[Stored dataset items]

-- ==== Sys2Proof/Machine/Memory.lean ====
section
/-! DEFINITION. The address space: its windows, its storage cells and the bus read (20_memory.md R60 to R71, R75). A cell's key is the
lowest address that reaches it, so the echo window has no keys of its own (R69). -/

namespace Sys2Proof.Machine

/-- 0xFF0F, the interrupt-flag register IF (R41). -/
def ifAddr : Nat := 0xFF0F
/-- 0xFFFF, the interrupt-enable register IE (R42). -/
def ieAddr : Nat := 0xFFFF
/-- 0xFF01, serial data SB (R35). -/
def sbAddr : Nat := 0xFF01
/-- 0xFF02, serial control SC (R36). -/
def scAddr : Nat := 0xFF02
/-- 0xFF04, the divider DIV (R37). -/
def divAddr : Nat := 0xFF04
/-- 0xFF05, the counter TIMA (R38). -/
def timaAddr : Nat := 0xFF05
/-- 0xFF06, the modulo TMA (R39). -/
def tmaAddr : Nat := 0xFF06
/-- 0xFF07, the timer control TAC (R40). -/
def tacAddr : Nat := 0xFF07
/-- 0xFF40, the LCD control LCDC (R43). -/
def lcdcAddr : Nat := 0xFF40
/-- 0xFF42, the vertical scroll SCY (R44). -/
def scyAddr : Nat := 0xFF42
/-- 0xFF43, the horizontal scroll SCX (R44). -/
def scxAddr : Nat := 0xFF43
/-- 0xFF44, the scanline register LY (R45). -/
def lyAddr : Nat := 0xFF44
/-- 0xFF47, the background palette BGP (R46). -/
def bgpAddr : Nat := 0xFF47

/-- What an unlisted cell reads as: the reset contents of R53, 0x00 everywhere but IF, 0xE0 (DESIGN CHOICE of the spec, D3 and D30;
unsafe; log entries 1 to 3). -/
def Memory.unlisted (k : Nat) : Byte := if k = ifAddr then 0xE0 else 0x00

/-- The window of an address (R60). The last arm is the access "outside all defined windows" of R84, which
no 16-bit address reaches. -/
def Window.ofAddr (a : Word) : Option Window :=
  let n := a.toNat
  if n < 0x8000 then some .rom
  else if n < 0xA000 then some .vram
  else if n < 0xC000 then some .xram
  else if n < 0xE000 then some .wram
  else if n < 0xFE00 then some .echo
  else if n < 0xFF00 then some .oam
  else if n < 0xFF80 then some .io
  else if n < 0x10000 then some .hram
  else none

/-- The key of the cell behind address `a`: the address itself, but for the echo window the work-RAM address 0x2000 below it (R69). -/
def Memory.home (a : Word) : Nat :=
  if 0xE000 ≤ a.toNat ∧ a.toNat < 0xFE00 then a.toNat - 0x2000 else a.toNat

/-- Some address has key `k`. -/
abbrev Memory.IsHome (k : Nat) : Prop := k < 0xE000 ∨ (0xFE00 ≤ k ∧ k < 0x10000)

/-- The stored byte of cell `k`, as a device reads it (`DevRead`, R77). -/
def Memory.peek (m : List Host.Cell) (k : Nat) : Byte := Sparse.get Memory.unlisted m k

/-- Stores `v` in cell `k`, as a device does, with no side effect (R76, R77). -/
def Memory.poke (m : List Host.Cell) (k : Nat) (v : Byte) : List Host.Cell := Sparse.put Memory.unlisted m k v

/-- The canonical form of memory: `Sparse.Wf`, and every key is the key of some address. -/
abbrev Memory.wf (m : List Host.Cell) : Prop := Sparse.Wf Memory.unlisted m ∧ ∀ c ∈ m, Memory.IsHome c.1

/-- The bus read `MemRead(addr, 1)` (R61): the byte the address's window gives, no state changed. Every window is plain storage on a read
(R64, R66 to R71, R75); the echo reads work RAM (R69). -/
def Memory.busRead (m : List Host.Cell) (a : Word) : Option Byte :=
  match Window.ofAddr a with
  | some .rom => some (Memory.peek m a.toNat)
  | some .vram => some (Memory.peek m a.toNat)
  | some .xram => some (Memory.peek m a.toNat)
  | some .wram => some (Memory.peek m a.toNat)
  | some .echo => some (Memory.peek m (a.toNat - 0x2000))
  | some .oam => some (Memory.peek m a.toNat)
  | some .io => some (Memory.peek m a.toNat)
  | some .hram => some (Memory.peek m a.toNat)
  | none => none

end Sys2Proof.Machine
end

■ **TASK INSTRUCTIONS**:
Only the lines above starting at the line that holds "The stored byte" and ending at the line that holds "abbrev Memory.wf (m" are to be repeated, exactly and in full.

■ **SOLUTION TO THIS PROBLEM**:
/-- The stored byte of cell `k`, as a device reads it (`DevRead`, R77). -/
def Memory.peek (m : List Host.Cell) (k : Nat) : Byte := Sparse.get Memory.unlisted m k

/-- Stores `v` in cell `k`, as a device does, with no side effect (R76, R77). -/
def Memory.poke (m : List Host.Cell) (k : Nat) (v : Byte) : List Host.Cell := Sparse.put Memory.unlisted m k v

/-- The canonical form of memory: `Sparse.Wf`, and every key is the key of some address. -/
abbrev Memory.wf (m : List Host.Cell) : Prop := Sparse.Wf Memory.unlisted m ∧ ∀ c ∈ m, Memory.IsHome c.1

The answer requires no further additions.